Treatment of tannery effluent by adsorption onto fly ash released from thermal power stations: Characterisation, optimization, kinetics, and isotherms.

Fly ash is a significant pollutant in thermal power stations. Although this waste harms the environment and humans, it is badly removed and managed, and only a few studies are interested in this waste. For that, this study aims to valorise fly ash into potential adsorbents to treat tannery effluents for the first time.
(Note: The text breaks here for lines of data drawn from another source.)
/-- 43_header.md R200, R201, R205: what HDRST stored, HDRLD from the same place loads back. -/
def Obligations.HdrldInvertsHdrst : Prop :=
  ∀ s t : State, s.lDst.toNat + s.lDlen.toNat ≤ s.memBytes → 2056 ≤ s.lDlen.toNat → s.allFreqDefined = true →
    exec .hdrst s = .next t →
    ∀ u : State, u.mem = t.mem → u.memBytes = s.memBytes → u.lSrc = s.lDst → u.lSlen = s.lDlen →
      ∃ v, exec .hdrld u = .next v ∧ v.total = s.total ∧ v.freq = s.freq ∧ v.allFreqDefined = true ∧
        v.undefRead = u.undefRead

/-! ### All commands -/

/-- 20_memory.md R82, R78: no command stores outside its write set, which for the commands that have none is empty.
10_state.md R30, from the 0 that acceptance leaves in RIN and ROUT and on every path: RIN is at most SLEN, ROUT at most
DLEN, and no command stores outside the ROUT bytes from DST on. -/
def Obligations.CommandsStoreOnlyInTheirWriteSet : Prop :=
  ∀ (i : Instr) (s t : State), s.packOk → exec i s = .next t →
    (∀ a, inArea (s.writeArea i) a = false → Memory.read t.mem a = Memory.read s.mem a) ∧
    (s.rin = 0#32 → s.rout = 0#32 →
      t.rin.toNat ≤ s.lSlen.toNat ∧ t.rout.toNat ≤ s.lDlen.toNat ∧
      ∀ a, a < s.lDst.toNat ∨ s.lDst.toNat + t.rout.toNat ≤ a → Memory.read t.mem a = Memory.read s.mem a)

/-- The frame of every command on the registers, on every path (10_state.md R29, R30, R33, R40, R42 to R46,
40_frequency.md R121, 42_bitcodec.md R166): operand registers, latches, CMD, the enables, the selectors and the overrun
bits are never written; FREQ and TOTAL only by FCLR, HIST and HDRLD; the tree, its table and registers only by BUILD;
the accumulator only by PINIT and PACK; the cursor only by UINIT and UNPACK; RIN and ROUT only by the commands that
read or store areas; NEED_IN and OUT_FULL only by UNPACK; TREE_VALID and UVALID as the rows of R44 say. BUSY, DONE, ERR,
ERRCODE and ERRINFO are those of the ends of R229 and R230 (the statement CommandsEndInDoneOrInErr). -/
def Obligations.CommandsKeepWhatIsNotTheirs : Prop :=
  ∀ (i : Instr) (s t : State), exec i s = .next t →
    (t.src = s.src ∧ t.slen = s.slen ∧ t.dst = s.dst ∧ t.dlen = s.dlen ∧ t.lSrc = s.lSrc ∧ t.lSlen = s.lSlen ∧
      t.lDst = s.lDst ∧ t.lDlen = s.lDlen ∧ t.cmdLast = s.cmdLast ∧ t.ieDone = s.ieDone ∧ t.ieErr = s.ieErr ∧
      t.codeSel = s.codeSel ∧ t.nodeSel = s.nodeSel ∧ t.cmdOvr = s.cmdOvr ∧ t.wrOvr = s.wrOvr ∧
      t.memBytes = s.memBytes ∧ t.agenda = s.agenda ∧ t.replies = s.replies) ∧
    (i ≠ .fclr → i ≠ .hist → i ≠ .hdrld →
      t.freq = s.freq ∧ t.fdefLo = s.fdefLo ∧ t.fdefHi = s.fdefHi ∧ t.total = s.total) ∧
    (i ≠ .build → t.arena = s.arena ∧ t.codeV = s.codeV ∧ t.code = s.code ∧ t.nsym = s.nsym ∧ t.root = s.root ∧
      t.maxLen = s.maxLen ∧ t.fsum = s.fsum) ∧
    (i ≠ .pinit → (∀ f, i ≠ .pack f) → t.pbuf = s.pbuf ∧ t.pcnt = s.pcnt) ∧
    (i ≠ .uinit → (∀ f, i ≠ .unpack f) → t.urem = s.urem ∧ t.ucur = s.ucur ∧ t.ubuf = s.ubuf ∧ t.ucnt = s.ucnt) ∧
    (i ≠ .hist → i ≠ .hdrld → (∀ f, i ≠ .pack f) → (∀ f, i ≠ .unpack f) → t.rin = s.rin) ∧
    (i ≠ .hdrst → (∀ f, i ≠ .pack f) → (∀ f, i ≠ .unpack f) → t.rout = s.rout) ∧
    ((∀ f, i ≠ .unpack f) → t.needIn = s.needIn ∧ t.outFull = s.outFull) ∧
    (i = .fclr → t.treeValid = false ∧ t.uvalid = false) ∧
    (i = .hist ∨ i = .hdrld →
      (t.treeValid = false ∧ t.uvalid = false) ∨
      (t.treeValid = s.treeValid ∧ t.uvalid = s.uvalid ∧ t.err = true ∧
        (t.errCode = .range ∨ i = .hdrld ∧ t.errCode = .shortHdr))) ∧
    (i = .build → t.treeValid = true ∧ t.uvalid = false) ∧
    (i = .uinit → t.treeValid = s.treeValid ∧
      ((t.uvalid = true ∧ t.done = true) ∨ (t.uvalid = s.uvalid ∧ t.err = true))) ∧
    ((∃ f, i = .unpack f) → t.treeValid = s.treeValid ∧
      (t.uvalid = s.uvalid ∨ (t.uvalid = false ∧ t.err = true ∧ t.errCode = .truncated))) ∧
    (i = .nop ∨ i = .pinit ∨ i = .hdrst ∨ (∃ f, i = .pack f) → t.treeValid = s.treeValid ∧ t.uvalid = s.uvalid)

/-- 60_exceptions.md R229, R230, R231, R236: every command, from a state with neither DONE nor ERR, ends with BUSY = 0
and exactly one of them; with DONE the error registers are as they were, with ERR an error code is reported. -/
def Obligations.CommandsEndInDoneOrInErr : Prop :=
  ∀ (i : Instr) (s : State), s.done = false → s.err = false → s.errCode = .noError →
    ∃ t, exec i s = .next t ∧ t.busy = false ∧
      ((t.done = true ∧ t.err = false ∧ t.errCode = .noError ∧ t.errInfo = s.errInfo) ∨
       (t.done = false ∧ t.err = true ∧ t.errCode ≠ .noError))

/-! ### Reset -/

/-- 10_state.md R52, 70_reset_and_hazards.md R260, R261: the state after hard reset, in the values the spec gives; and
the platform's hard reset in any state leaves that state, with no command to run. That the parameter MEM_BYTES, a
recorded fault and the model's own fields stay, and storage is unspecified anew, are log entries 3 and 18. -/
def Obligations.ResetLeavesTheBlockIdle : Prop :=
  (∀ (s : State) (rest : List Turn), s.agenda = .hardReset :: rest →
    step s = .next { State.reset with
      memBytes := s.memBytes, undefRead := s.undefRead, draws := s.draws, epoch := s.epoch + 1, agenda := rest,
      replies := s.replies }) ∧
  let s := State.reset
  s.statusWord = 0#32 ∧ s.irq = false ∧ s.ieDone = false ∧ s.ieErr = false ∧ s.busy = false ∧ s.err = false ∧
  s.cmdLast = 0#32 ∧ s.errCode = .noError ∧ s.errInfo = 0#32 ∧ s.rin = 0#32 ∧ s.rout = 0#32 ∧
  s.src = 0#32 ∧ s.slen = 0#32 ∧ s.dst = 0#32 ∧ s.dlen = 0#32 ∧
  s.lSrc = 0#32 ∧ s.lSlen = 0#32 ∧ s.lDst = 0#32 ∧ s.lDlen = 0#32 ∧
  s.total = 0#64 ∧ s.urem = 0#64 ∧ s.ucur = 0#9 ∧ s.ubuf = 0#8 ∧ s.ucnt = 0#4 ∧ s.pbuf = 0#8 ∧ s.pcnt = 0#4 ∧
  s.nsym = 0#9 ∧ s.root = 0#9 ∧ s.maxLen = 0#9 ∧ s.fsum = 0#72 ∧ s.codeSel = 0#8 ∧ s.nodeSel = 0#9 ∧
  (∀ b, atSym s.fdefLo b = false ∧ atSym s.fdefHi b = false) ∧ (∀ a, Memory.read s.mem a = none)

/-- 70_reset_and_hazards.md R262, R264: with BUSY = 0, a CTRL write with SRST = 1 puts every register at its soft reset
value, keeps FREQ, the definedness flags, the arrays and buffer memory, and then sets the enables from bits 1 and 2. -/
def Obligations.SoftResetKeepsTheStorage : Prop :=
  ∀ (s : State) (v : Word), s.busy = false → v.getLsbD 0 = true →
    hostAccess (.write .word 0x008 v) s = .next ({ State.reset with
      ieDone := v.getLsbD 1, ieErr := v.getLsbD 2, memBytes := s.memBytes, freq := s.freq, fdefLo := s.fdefLo,
      fdefHi := s.fdefHi, arena := s.arena, codeV := s.codeV, code := s.code, mem := s.mem,
      undefRead := s.undefRead, draws := s.draws, epoch := s.epoch, agenda := s.agenda,
      replies := s.replies }.answer .done)

/-- 70_reset_and_hazards.md R262, R263: a soft reset that aborts a command puts every register at its soft reset value
and sets the enables, leaves no command to run, and makes undefined what the command could have written: all FREQ words
for FCLR, HIST and HDRLD, the arena and the code table for BUILD, the output area for PACK, UNPACK and HDRST, nothing for
the others and for a word that raises BADCMD; everything else in storage is kept. -/
def Obligations.SoftResetUndefinesWhatItAborts : Prop :=
  ∀ (s : State) (v : Word), s.busy = true → v.getLsbD 0 = true →
    let i := decodeWord s.cmdLast
    ∃ t, hostAccess (.write .word 0x008 v) s = .next t ∧
      t = { State.reset with
        ieDone := v.getLsbD 1, ieErr := v.getLsbD 2, memBytes := s.memBytes, freq := t.freq, fdefLo := t.fdefLo,
        fdefHi := t.fdefHi, arena := t.arena, codeV := t.codeV, code := t.code, mem := t.mem,
        undefRead := s.undefRead, draws := s.draws, epoch := t.epoch, agenda := s.agenda,
        replies := .done :: s.replies } ∧
      (if i = .ok .fclr ∨ i = .ok .hist ∨ i = .ok .hdrld then
        ∀ b, atSym t.fdefLo b = false ∧ atSym t.fdefHi b = false
       else t.freq = s.freq ∧ t.fdefLo = s.fdefLo ∧ t.fdefHi = s.fdefHi) ∧
      (i ≠ .ok .build → t.arena = s.arena ∧ t.codeV = s.codeV ∧ t.code = s.code) ∧
      (∀ a, Memory.read t.mem a =
        if s.lDst.toNat ≤ a ∧ a < s.lDst.toNat + s.lDlen.toNat ∧
            ((∃ f, i = .ok (.pack f)) ∨ (∃ f, i = .ok (.unpack f)) ∨
              (i = .ok .hdrst ∧ a < s.lDst.toNat + 2056)) then none
        else Memory.read s.mem a)

/-! ### Registers and the bus -/

/-- 10_state.md R25, R54: each bit of STATUS, IRQ in bit 9, and 0 in the reserved bits. -/
def Obligations.StatusReadsItsBits : Prop :=
  ∀ s : State,
    s.statusWord.getLsbD 0 = s.busy ∧ s.statusWord.getLsbD 1 = s.done ∧ s.statusWord.getLsbD 2 = s.err ∧
    s.statusWord.getLsbD 3 = s.cmdOvr ∧ s.statusWord.getLsbD 4 = s.wrOvr ∧ s.statusWord.getLsbD 5 = s.treeValid ∧
    s.statusWord.getLsbD 6 = s.uvalid ∧ s.statusWord.getLsbD 7 = s.needIn ∧ s.statusWord.getLsbD 8 = s.outFull ∧
    s.statusWord.getLsbD 9 = ((s.done && s.ieDone) || (s.err && s.ieErr)) ∧
    (∀ k, 10 ≤ k → s.statusWord.getLsbD k = false)

/-- 10_state.md R25, 60_exceptions.md R233: a write to STATUS clears each W1C bit where the written value has a 1, and
changes nothing else; clearing ERR keeps ERRCODE and ERRINFO. -/
def Obligations.StatusWriteClearsWhatIsWrittenOne : Prop :=
  ∀ (s : State) (v : Word), hostAccess (.write .word 0x00C v) s = .next ({ s with
    done := s.done && !(v.getLsbD 1), err := s.err && !(v.getLsbD 2),
    cmdOvr := s.cmdOvr && !(v.getLsbD 3), wrOvr := s.wrOvr && !(v.getLsbD 4) }.answer .done)

/-- 10_state.md R40, R41, R49: a FREQ write while idle replaces that word, defines it and clears TREE_VALID and UVALID;
while BUSY = 1 it is dropped with WROVR. -/
def Obligations.FreqWriteIdleAndBusy : Prop :=
  ∀ (s : State) (b : Symbol) (v : Word),
    (s.busy = false →
      hostAccess (.write .word (0x800 + 8 * b.toNat) v) s = .next ({ s with
        freq := setSym s.freq b ((atSym s.freq b).high ++ v), fdefLo := setSym s.fdefLo b true,
        treeValid := false, uvalid := false }.answer .done) ∧
      hostAccess (.write .word (0x800 + 8 * b.toNat + 4) v) s = .next ({ s with
        freq := setSym s.freq b (v ++ (atSym s.freq b).low), fdefHi := setSym s.fdefHi b true,
        treeValid := false, uvalid := false }.answer .done)) ∧
    (s.busy = true →
      hostAccess (.write .word (0x800 + 8 * b.toNat) v) s = .next ({ s with wrOvr := true }.answer .done) ∧
      hostAccess (.write .word (0x800 + 8 * b.toNat + 4) v) s = .next ({ s with wrOvr := true }.answer .done))

/-- 10_state.md R31, R49: a TOTAL write while idle replaces that word and touches neither validity bit; while BUSY = 1
it is dropped with WROVR.
R29, R37, R38, R49: a write to SRC, SLEN, DST, DLEN, CODESEL or NODESEL replaces that register, reserved bits ignored,
while BUSY = 1 too. R24: a CTRL write with SRST = 0 sets the two enables and nothing else. R22, R23 and section 2: a write
to a read-only register is ignored. -/
def Obligations.RegisterWritesTakeEffect : Prop :=
  ∀ (s : State) (v : Word),
    (s.busy = false →
      hostAccess (.write .word 0x034 v) s = .next ({ s with total := s.total.high ++ v }.answer .done) ∧
      hostAccess (.write .word 0x038 v) s = .next ({ s with total := v ++ s.total.low }.answer .done)) ∧
    (s.busy = true →
      hostAccess (.write .word 0x034 v) s = .next ({ s with wrOvr := true }.answer .done) ∧
      hostAccess (.write .word 0x038 v) s = .next ({ s with wrOvr := true }.answer .done)) ∧
    hostAccess (.write .word 0x01C v) s = .next ({ s with src := v }.answer .done) ∧
    hostAccess (.write .word 0x020 v) s = .next ({ s with slen := v }.answer .done) ∧
    hostAccess (.write .word 0x024 v) s = .next ({ s with dst := v }.answer .done) ∧
    hostAccess (.write .word 0x028 v) s = .next ({ s with dlen := v }.answer .done) ∧
    hostAccess (.write .word 0x064 v) s = .next ({ s with codeSel := BitVec.ofNat 8 v.toNat }.answer .done) ∧
    hostAccess (.write .word 0x06C v) s = .next ({ s with nodeSel := BitVec.ofNat 9 v.toNat }.answer .done) ∧
    (v.getLsbD 0 = false → hostAccess (.write .word 0x008 v) s =
      .next ({ s with ieDone := v.getLsbD 1, ieErr := v.getLsbD 2 }.answer .done)) ∧
    (∀ r : Reg, r.readOnly → hostAccess (.write .word r.offset v) s = .next (s.answer .done))

/-- Every register has an offset of its own; an aligned read gives what it holds while BUSY = 0, and for the registers
10_state.md R50 names while BUSY = 1 too. What each holds, at its offset of section 2: the constants of R22 and R23; CTRL
(R24); STATUS, whose bits StatusReadsItsBits gives; CMD_LAST (R26); ERRCODE's number (60_exceptions.md R225) and ERRINFO
(R28); the operands (R29), RIN and ROUT (R30), TOTAL (R31), UREM (R32), NSYM, ROOT and MAXLEN (R33), FSUM (R34), PACC
(R35), UACC (R36); the code of symbol CODESEL if the tree is valid and it has one, else 0 (R37); the node of handle
NODESEL if the tree is valid and it is one of its nodes, else 0 (R38); the words of FREQ that have been written (R40,
R48). -/
def Obligations.RegistersReadTheirValue : Prop :=
  (∀ r : Reg, Reg.ofOffset r.offset = some r) ∧
  (∀ (s : State) (r : Reg), s.busy = false →
    hostAccess (.read .word r.offset) s = .next (s.answer (.value (s.regValue r)))) ∧
  (∀ (s : State) (r : Reg), r ∈ [Reg.id, .version, .ctrl, .status, .cmd, .src, .slen, .dst, .dlen, .codesel,
      .nodesel] →
    hostAccess (.read .word r.offset) s = .next (s.answer (.value (s.regValue r)))) ∧
  ∀ s : State, s.busy = false →
    let reads (off n : Nat) : Prop :=
      n < 2 ^ 32 ∧ hostAccess (.read .word off) s = .next (s.answer (.value (BitVec.ofNat 32 n)))
    let coded := s.treeValid = true ∧ atSym s.codeV s.codeSel = true
    let shown := s.treeValid = true ∧ s.nsym ≠ 0#9 ∧ s.nodeSel.toNat ≤ s.root.toNat ∧ s.nodeSel ≠ 511#9
    (reads 0x000 0x48554631 ∧ reads 0x004 0x00010000 ∧ reads 0x008 (2 * s.ieDone.toNat + 4 * s.ieErr.toNat) ∧
      reads 0x00C s.statusWord.toNat ∧ reads 0x010 s.cmdLast.toNat ∧ reads 0x018 s.errInfo.toNat ∧
      reads 0x01C s.src.toNat ∧ reads 0x020 s.slen.toNat ∧ reads 0x024 s.dst.toNat ∧ reads 0x028 s.dlen.toNat ∧
      reads 0x02C s.rin.toNat ∧ reads 0x030 s.rout.toNat) ∧
    (∀ e n, (e, n) ∈ [(ErrCode.noError, 0x00), (.badCmd, 0x01), (.range, 0x02), (.overlap, 0x03), (.overflow, 0x04),
        (.noTree, 0x05), (.noCode, 0x06), (.dstFull, 0x07), (.truncated, 0x08), (.zeroCount, 0x09),
        (.shortHdr, 0x0A), (.notInit, 0x0B)] → s.errCode = e → reads 0x014 n) ∧
    (reads 0x034 (s.total.toNat % 2 ^ 32) ∧ reads 0x038 (s.total.toNat / 2 ^ 32) ∧
      reads 0x03C (s.urem.toNat % 2 ^ 32) ∧ reads 0x040 (s.urem.toNat / 2 ^ 32) ∧
      reads 0x044 s.nsym.toNat ∧ reads 0x048 s.root.toNat ∧ reads 0x04C s.maxLen.toNat ∧
      reads 0x050 (s.fsum.toNat % 2 ^ 32) ∧ reads 0x054 (s.fsum.toNat / 2 ^ 32 % 2 ^ 32) ∧
      reads 0x058 (s.fsum.toNat / 2 ^ 64) ∧ reads 0x05C (s.pbuf.toNat + 2 ^ 8 * s.pcnt.toNat) ∧
      reads 0x060 (s.ubuf.toNat + 2 ^ 8 * s.ucnt.toNat + 2 ^ 16 * s.ucur.toNat)) ∧
    (reads 0x064 s.codeSel.toNat ∧
      (coded → reads 0x068 (2 ^ 16 + (atSym s.code s.codeSel).length % 2 ^ 9)) ∧ (¬coded → reads 0x068 0) ∧
      (∀ k : Fin 8, ∃ n, reads (0x0A0 + 4 * k.val) n ∧ (¬coded → n = 0) ∧
        (coded → ∀ j, j < 32 → n.testBit (31 - j) = (atSym s.code s.codeSel).getD (32 * k.val + j) false))) ∧
    (reads 0x06C s.nodeSel.toNat ∧
      (¬shown → reads 0x070 0 ∧ reads 0x074 0 ∧ reads 0x078 0 ∧ reads 0x07C 0 ∧ reads 0x080 0) ∧
      (∀ sym w, shown → nodeOf s.arena s.nodeSel = .leaf sym w →
        reads 0x070 (3 + 2 ^ 8 * sym.toNat) ∧ reads 0x074 0) ∧
      (∀ l r w, shown → nodeOf s.arena s.nodeSel = .internal l r w →
        reads 0x070 1 ∧ reads 0x074 (l.toNat + 2 ^ 16 * r.toNat)) ∧
      (shown → let w := (nodeOf s.arena s.nodeSel).weight.toNat
        reads 0x078 (w % 2 ^ 32) ∧ reads 0x07C (w / 2 ^ 32 % 2 ^ 32) ∧ reads 0x080 (w / 2 ^ 64))) ∧
    (∀ b : Symbol,
      (atSym s.fdefLo b = true → reads (0x800 + 8 * b.toNat) ((atSym s.freq b).toNat % 2 ^ 32)) ∧
      (atSym s.fdefHi b = true → reads (0x800 + 8 * b.toNat + 4) ((atSym s.freq b).toNat / 2 ^ 32)))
The physicochemical characterisation showed that fly ash has a pHpzc of 9.78, a very porous structure, a high specific surface area of 3127.2 m/g with a total pore volume of 3.27 cm/g, and a high silica and aluminium percentage. SEM showed that the fly ash studied has a small particle size ranging between 32 nm and 100 μm. Batch adsorption experiments were done, and the effects of adsorption parameters were investigated. The kinetics and isotherms models indicate that the equilibriums were achieved in 30 min, where the maximum uptake capacity was 2496, 223.7 and 106.8 mg/g for Chemical Oxygen Demand (COD), chromium (VI) and sulfide ions, respectively. The kinetic data were well fitted to the pseudo-second-order model and showed that adsorption onto fly ash may be chemical and physical simultaneously. Freundlich's model gave a better fit for the experimental adsorption equilibrium data and displayed multilayer adsorption. The thermodynamic isotherm showed that the adsorption onto fly ash is thermodynamically spontaneous (ΔG° < 0) and endothermic (ΔH° > 0). In conclusion, fly ash, which is a free material, has a more robust adsorption capacity than other expensive materials. Thus, it can be a promising, eco-friendly, attractive adsorbent for industrial wastewater treatment.